I need some help trying to parse a log that may have something like the following:
192.168.x.x process: field_a (value_1, value_2,...)
Where value_1
and value_2
(and so on) are all values for field_a
. You can have either 1 value to up to about 6 values for field_a
in a single log. An example would be:
session_state (SYN, ACK)
or
session_state (SYN)
Any help would be nice. Right now I am limited to reporting everything between the parenthesis as the value for field_a
.
I got 2 options:
props.conf
[my_sourcetype]
# https://regex101.com/r/bQ1kK6/1
EXTRACT-0 = session_state \(([^\)]+)\)
EVAL-session_state = split(session_state,",")
Or
props.conf
[my_sourcetype]
# https://regex101.com/r/bQ1kK6/1
EXTRACT-0 = session_state \(([^\)]+)\)
REPORT-0 = session_state_mv
transforms.conf
[session_state_mv]
SOURCE_KEY = session_state
REGEX = ([A-Z]+)
MV_ADD = true
To go off what Satoshi was showing you, but putting it into all rex in the search, here is what goes on.
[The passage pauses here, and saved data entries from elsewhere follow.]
/-- A field sa that must be zero: `add`, `addu`, `and`, `div`, `divu`, `jalr`, `jr`, `mfhi`, `mflo`, `mthi`, `mtlo`, `mult`, `multu`, `nor`, `or`, `sllv`, `slt`, `sltu`, `srav`, `srlv`, `sub`, `subu`, `syscall`, `xor`. -/
theorem test_wellformed_refuses_nonzero_sa :
    [0b000000_10001_01010_00111_00001_100000#32,
      0b000000_10001_01010_00111_00001_100001#32,
      0b000000_10001_01010_00111_00001_100100#32,
      0b000000_10001_01010_00000_00001_011010#32,
      0b000000_10001_01010_00000_00001_011011#32,
      0b000000_10001_00000_00111_00001_001001#32,
      0b000000_10001_00000_00000_00001_001000#32,
      0b000000_00000_00000_00111_00001_010000#32,
      0b000000_00000_00000_00111_00001_010010#32,
      0b000000_10001_00000_00000_00001_010001#32,
      0b000000_10001_00000_00000_00001_010011#32,
      0b000000_10001_01010_00000_00001_011000#32,
      0b000000_10001_01010_00000_00001_011001#32,
      0b000000_10001_01010_00111_00001_100111#32,
      0b000000_10001_01010_00111_00001_100101#32,
      0b000000_10001_01010_00111_00001_000100#32,
      0b000000_10001_01010_00111_00001_101010#32,
      0b000000_10001_01010_00111_00001_101011#32,
      0b000000_10001_01010_00111_00001_000111#32,
      0b000000_10001_01010_00111_00001_000110#32,
      0b000000_10001_01010_00111_00001_100010#32,
      0b000000_10001_01010_00111_00001_100011#32,
      0b000000_00000_00000_00000_00001_001100#32,
      0b000000_10001_01010_00111_00001_100110#32].all
      (fun w => !wellFormed w) = true := by decide

/-- Each is refused by its own name. -/
theorem test_decode_refuses_by_name :
    decode 0xFFFFFFFF#32 = .error .opcode ∧ decode 0x0000003F#32 = .error .funct ∧
      decode 0x04020000#32 = .error .code ∧ decode 0x0000004C#32 = .error .zeroField ∧
      decodeBytes .big [0x00#8, 0x22#8, 0x18#8] = .error .tooShort := by decide

/-! Every instruction's word, from the encoding its rule prints. -/

/-- R61. -/
theorem test_decode_add : decode 0b000000_10001_01010_00111_00000_100000#32 =
    .ok (.add 0b00111#5 0b10001#5 0b01010#5) := by decide

/-- R62. -/
theorem test_decode_addi : decode 0b001000_10001_01010_1000000000000110#32 =
    .ok (.addi 0b01010#5 0b10001#5 0b1000000000000110#16) := by decide

/-- R63. -/
theorem test_decode_addiu : decode 0b001001_10001_01010_1000000000000110#32 =
    .ok (.addiu 0b01010#5 0b10001#5 0b1000000000000110#16) := by decide

/-- R64. -/
theorem test_decode_addu : decode 0b000000_10001_01010_00111_00000_100001#32 =
    .ok (.addu 0b00111#5 0b10001#5 0b01010#5) := by decide

/-- R65. -/
theorem test_decode_and : decode 0b000000_10001_01010_00111_00000_100100#32 =
    .ok (.and 0b00111#5 0b10001#5 0b01010#5) := by decide

/-- R66. -/
theorem test_decode_andi : decode 0b001100_10001_01010_1000000000000110#32 =
    .ok (.andi 0b01010#5 0b10001#5 0b1000000000000110#16) := by decide

/-- R100. -/
theorem test_decode_beq : decode 0b000100_10001_01010_1000000000000110#32 =
    .ok (.beq 0b10001#5 0b01010#5 0b1000000000000110#16) := by decide

/-- R101. -/
theorem test_decode_bgez : decode 0b000001_10001_00001_1000000000000110#32 =
    .ok (.bgez 0b10001#5 0b1000000000000110#16) := by decide

/-- R102. -/
theorem test_decode_bgezal : decode 0b000001_10001_10001_1000000000000110#32 =
    .ok (.bgezal 0b10001#5 0b1000000000000110#16) := by decide

/-- R103. -/
theorem test_decode_bgtz : decode 0b000111_10001_00000_1000000000000110#32 =
    .ok (.bgtz 0b10001#5 0b1000000000000110#16) := by decide

/-- R104. -/
theorem test_decode_blez : decode 0b000110_10001_00000_1000000000000110#32 =
    .ok (.blez 0b10001#5 0b1000000000000110#16) := by decide

/-- R105. -/
theorem test_decode_bltzal : decode 0b000001_10001_10000_1000000000000110#32 =
    .ok (.bltzal 0b10001#5 0b1000000000000110#16) := by decide

/-- R106. -/
theorem test_decode_bltz : decode 0b000001_10001_00000_1000000000000110#32 =
    .ok (.bltz 0b10001#5 0b1000000000000110#16) := by decide

/-- R107. -/
theorem test_decode_bne : decode 0b000101_10001_01010_1000000000000110#32 =
    .ok (.bne 0b10001#5 0b01010#5 0b1000000000000110#16) := by decide

/-- R88. -/
theorem test_decode_div : decode 0b000000_10001_01010_00000_00000_011010#32 =
    .ok (.div 0b10001#5 0b01010#5) := by decide

/-- R89. -/
theorem test_decode_divu : decode 0b000000_10001_01010_00000_00000_011011#32 =
    .ok (.divu 0b10001#5 0b01010#5) := by decide

/-- R108. -/
theorem test_decode_j : decode 0b000010_10000000000000000000000101#32 =
    .ok (.j 0b10000000000000000000000101#26) := by decide

/-- R109. -/
theorem test_decode_jal : decode 0b000011_10000000000000000000000101#32 =
    .ok (.jal 0b10000000000000000000000101#26) := by decide

/-- R110. -/
theorem test_decode_jalr : decode 0b000000_10001_00000_00111_00000_001001#32 =
    .ok (.jalr 0b00111#5 0b10001#5) := by decide

/-- R111. -/
theorem test_decode_jr : decode 0b000000_10001_00000_00000_00000_001000#32 =
    .ok (.jr 0b10001#5) := by decide

/-- R115. -/
theorem test_decode_lb : decode 0b100000_10001_01010_1000000000000110#32 =
    .ok (.lb 0b01010#5 0b1000000000000110#16 0b10001#5) := by decide

/-- R116. -/
theorem test_decode_lbu : decode 0b100100_10001_01010_1000000000000110#32 =
    .ok (.lbu 0b01010#5 0b1000000000000110#16 0b10001#5) := by decide

/-- R117. -/
theorem test_decode_lh : decode 0b100001_10001_01010_1000000000000110#32 =
    .ok (.lh 0b01010#5 0b1000000000000110#16 0b10001#5) := by decide

/-- R118. -/
theorem test_decode_lhu : decode 0b100101_10001_01010_1000000000000110#32 =
    .ok (.lhu 0b01010#5 0b1000000000000110#16 0b10001#5) := by decide

/-- R67. -/
theorem test_decode_lui : decode 0b001111_00000_01010_1000000000000110#32 =
    .ok (.lui 0b01010#5 0b1000000000000110#16) := by decide

/-- R119. -/
theorem test_decode_lw : decode 0b100011_10001_01010_1000000000000110#32 =
    .ok (.lw 0b01010#5 0b1000000000000110#16 0b10001#5) := by decide

/-- R120. -/
theorem test_decode_lwl : decode 0b100010_10001_01010_1000000000000110#32 =
    .ok (.lwl 0b01010#5 0b1000000000000110#16 0b10001#5) := by decide

/-- R121. -/
theorem test_decode_lwr : decode 0b100110_10001_01010_1000000000000110#32 =
    .ok (.lwr 0b01010#5 0b1000000000000110#16 0b10001#5) := by decide

/-- R90. -/
theorem test_decode_mfhi : decode 0b000000_00000_00000_00111_00000_010000#32 =
    .ok (.mfhi 0b00111#5) := by decide

/-- R91. -/
theorem test_decode_mflo : decode 0b000000_00000_00000_00111_00000_010010#32 =
    .ok (.mflo 0b00111#5) := by decide

/-- R92. -/
theorem test_decode_mthi : decode 0b000000_10001_00000_00000_00000_010001#32 =
    .ok (.mthi 0b10001#5) := by decide

/-- R93. -/
theorem test_decode_mtlo : decode 0b000000_10001_00000_00000_00000_010011#32 =
    .ok (.mtlo 0b10001#5) := by decide

/-- R94. -/
theorem test_decode_mult : decode 0b000000_10001_01010_00000_00000_011000#32 =
    .ok (.mult 0b10001#5 0b01010#5) := by decide

/-- R95. -/
theorem test_decode_multu : decode 0b000000_10001_01010_00000_00000_011001#32 =
    .ok (.multu 0b10001#5 0b01010#5) := by decide

/-- R68. -/
theorem test_decode_nor : decode 0b000000_10001_01010_00111_00000_100111#32 =
    .ok (.nor 0b00111#5 0b10001#5 0b01010#5) := by decide

/-- R69. -/
theorem test_decode_or : decode 0b000000_10001_01010_00111_00000_100101#32 =
    .ok (.or 0b00111#5 0b10001#5 0b01010#5) := by decide

/-- R70. -/
theorem test_decode_ori : decode 0b001101_10001_01010_1000000000000110#32 =
    .ok (.ori 0b01010#5 0b10001#5 0b1000000000000110#16) := by decide

/-- R122. -/
theorem test_decode_sb : decode 0b101000_10001_01010_1000000000000110#32 =
    .ok (.sb 0b01010#5 0b1000000000000110#16 0b10001#5) := by decide

/-- R123. -/
theorem test_decode_sh : decode 0b101001_10001_01010_1000000000000110#32 =
    .ok (.sh 0b01010#5 0b1000000000000110#16 0b10001#5) := by decide

/-- R81. -/
theorem test_decode_sll : decode 0b000000_00000_01010_00111_10010_000000#32 =
    .ok (.sll 0b00111#5 0b01010#5 0b10010#5) := by decide

/-- R82. -/
theorem test_decode_sllv : decode 0b000000_10001_01010_00111_00000_000100#32 =
    .ok (.sllv 0b00111#5 0b01010#5 0b10001#5) := by decide

/-- R71. -/
theorem test_decode_slt : decode 0b000000_10001_01010_00111_00000_101010#32 =
    .ok (.slt 0b00111#5 0b10001#5 0b01010#5) := by decide

/-- R72. -/
theorem test_decode_slti : decode 0b001010_10001_01010_1000000000000110#32 =
    .ok (.slti 0b01010#5 0b10001#5 0b1000000000000110#16) := by decide

/-- R73. -/
theorem test_decode_sltiu : decode 0b001011_10001_01010_1000000000000110#32 =
    .ok (.sltiu 0b01010#5 0b10001#5 0b1000000000000110#16) := by decide

/-- R74. -/
theorem test_decode_sltu : decode 0b000000_10001_01010_00111_00000_101011#32 =
    .ok (.sltu 0b00111#5 0b10001#5 0b01010#5) := by decide

/-- R83. -/
theorem test_decode_sra : decode 0b000000_00000_01010_00111_10010_000011#32 =
    .ok (.sra 0b00111#5 0b01010#5 0b10010#5) := by decide

/-- R84. -/
theorem test_decode_srav : decode 0b000000_10001_01010_00111_00000_000111#32 =
    .ok (.srav 0b00111#5 0b01010#5 0b10001#5) := by decide

/-- R85. -/
theorem test_decode_srl : decode 0b000000_00000_01010_00111_10010_000010#32 =
    .ok (.srl 0b00111#5 0b01010#5 0b10010#5) := by decide

/-- R86. -/
theorem test_decode_srlv : decode 0b000000_10001_01010_00111_00000_000110#32 =
    .ok (.srlv 0b00111#5 0b01010#5 0b10001#5) := by decide

/-- R75. -/
theorem test_decode_sub : decode 0b000000_10001_01010_00111_00000_100010#32 =
    .ok (.sub 0b00111#5 0b10001#5 0b01010#5) := by decide

/-- R76. -/
theorem test_decode_subu : decode 0b000000_10001_01010_00111_00000_100011#32 =
    .ok (.subu 0b00111#5 0b10001#5 0b01010#5) := by decide
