-- ==== Sys2Proof/Safety.lean ====
section
/-! DEFINITION. What counts as a safe run, and the terms the statements use. -/

namespace Sys2Proof.Machine

/-- A word is left and its four bytes exist: what the environment must provide before a step
(`70_reset_and_hazards.md` R223, `20_memory.md` R31, R32). -/
def State.WordReady (s : State) : Prop :=
  s.position < s.count ∧ (Memory.wordAt s.bytes s.wordAddress).isSome = true

/-- A step is safe when it delivers an output. -/
def SafeStep (s : State) : Prop := ∃ t, step s = .next t

/-- A run of `k` steps is safe when every step delivers an output. -/
def SafeRun (k : Nat) (s : State) : Prop := ∃ t, Host.Core.run Sys2Proof.core k s = .next t

/-- The invariant of every run: the byte source is canonical, and the output sequence holds, for each
position presented so far and for no other, the block's outputs for the word at that position
(`20_memory.md` R36). -/
structure State.Inv (s : State) : Prop where
  canonical : Memory.wf s.bytes = true
  withinCount : s.position ≤ s.count
  onePerWord : s.outputs.length = s.position
  positional : ∀ j, j < s.position →
    ∃ w, Memory.wordAt s.bytes (s.offset + 4 * j) = some w
      ∧ s.outputs[j]? = some (blockOutputs Config.coarseMap w)

/-- Each decoder whose format is not `f` reports `FormatMismatch` with its own format as `expected` and
`f` as `actual` (`60_exceptions.md` R202). -/
def Outputs.MismatchesExcept (o : Outputs) (f : InstructionFormat) : Prop :=
  (f ≠ .dataProcessingPsr → o.dataProcessing = .err (.formatMismatch .dataProcessingPsr f))
  ∧ (f ≠ .loadStore → o.loadStore = .err (.formatMismatch .loadStore f))
  ∧ (f ≠ .branch → o.branch = .err (.formatMismatch .branch f))
  ∧ (f ≠ .branchAndExchange →
      o.branchExchange = .err (.formatMismatch .branchAndExchange f))
  ∧ (f ≠ .multiplyLong → o.multiplyLong = .err (.formatMismatch .multiplyLong f))

/-- The facade's part of an output is read from the word `w` by position alone
(`43_instruction_facade.md` R121 to R128). -/
def Outputs.FacadeOf (o : Outputs) (w : Word) : Prop :=
  o.coarseRaw = w.extractLsb' 26 2
  ∧ o.coarseClass = Config.coarseMap (w.extractLsb' 26 2)
  ∧ o.op2ImmediateBit = w.getLsbD 25
  ∧ o.setFlagsBit = w.getLsbD 20
  ∧ o.rn = w.extractLsb' 16 4
  ∧ o.rd = w.extractLsb' 12 4
  ∧ o.shiftRegisterForm = (w.extractLsb' 4 8, w.extractLsb' 0 4)
  ∧ o.rotateImmediateForm = (w.extractLsb' 8 4, w.extractLsb' 0 8)
  ∧ o.operand2Raw = w.extractLsb' 0 12

/-- A word agrees with another outside the bit range of `len` bits from `lo` on. -/
def AgreeOutside (lo len : Nat) (w v : Word) : Prop :=
  ∀ k, ¬(lo ≤ k ∧ k < lo + len) → w.getLsbD k = v.getLsbD k

/-- The `operand2` a data-processing record holds for an operand form: bits 3:0 are left out
(`10_state.md` R17, `44_data_processing_decoder.md` R160). -/
def operand2Of : Op2Form → Operand2
  | .imm rot v => .immediateRotate rot v
  | .direct count ty _ => .shiftRegisterDirect count ⟨ty, shiftTypeName ty⟩
  | .indirect reg ty _ => .shiftRegisterIndirect reg ⟨ty, shiftTypeName ty⟩

/-- The `offset` a load/store record holds for an offset form: bit 4 is left out (`10_state.md` R18,
`45_load_store_decoder.md` R175). -/
def offsetRecordOf : OffsetForm → Offset
  | .imm v => .immOffset v
  | .shift count ty _ reg => .shiftOffset count ⟨ty, shiftTypeName ty⟩ reg

end Sys2Proof.Machine
end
First you extract the SESSION_STATE using the rex command, then you take put SESSION_STATE through eval with the splunk command delimited by a command then you have a multi-valued field.
index=_internal | head 1 | eval RAW="192.168.x.x process: field_a (value_1, value_2,value_3,value_4,value_5,value_6)" | rex field=RAW "\((?<SESSION_STATE>[^)]+)" | eval SESSION_VALUES=split(SESSION_STATE,",") | table RAW,SESSION_STATE,SESSION_VALUES
I got 2 options:
props.conf
[my_sourcetype]
# https://regex101.com/r/bQ1kK6/1
EXTRACT-0 = session_state \(([^\)]+)\)
EVAL-session_state = split(session_state,",")
Or
props.conf
[my_sourcetype]
# https://regex101.com/r/bQ1kK6/1
EXTRACT-0 = session_state \(([^\)]+)\)
REPORT-0 = session_state_mv
transforms.conf
[session_state_mv]
SOURCE_KEY = session_state
REGEX = ([A-Z]+)
MV_ADD = true
Thanks. I used option 1 and this worked. Thanks again!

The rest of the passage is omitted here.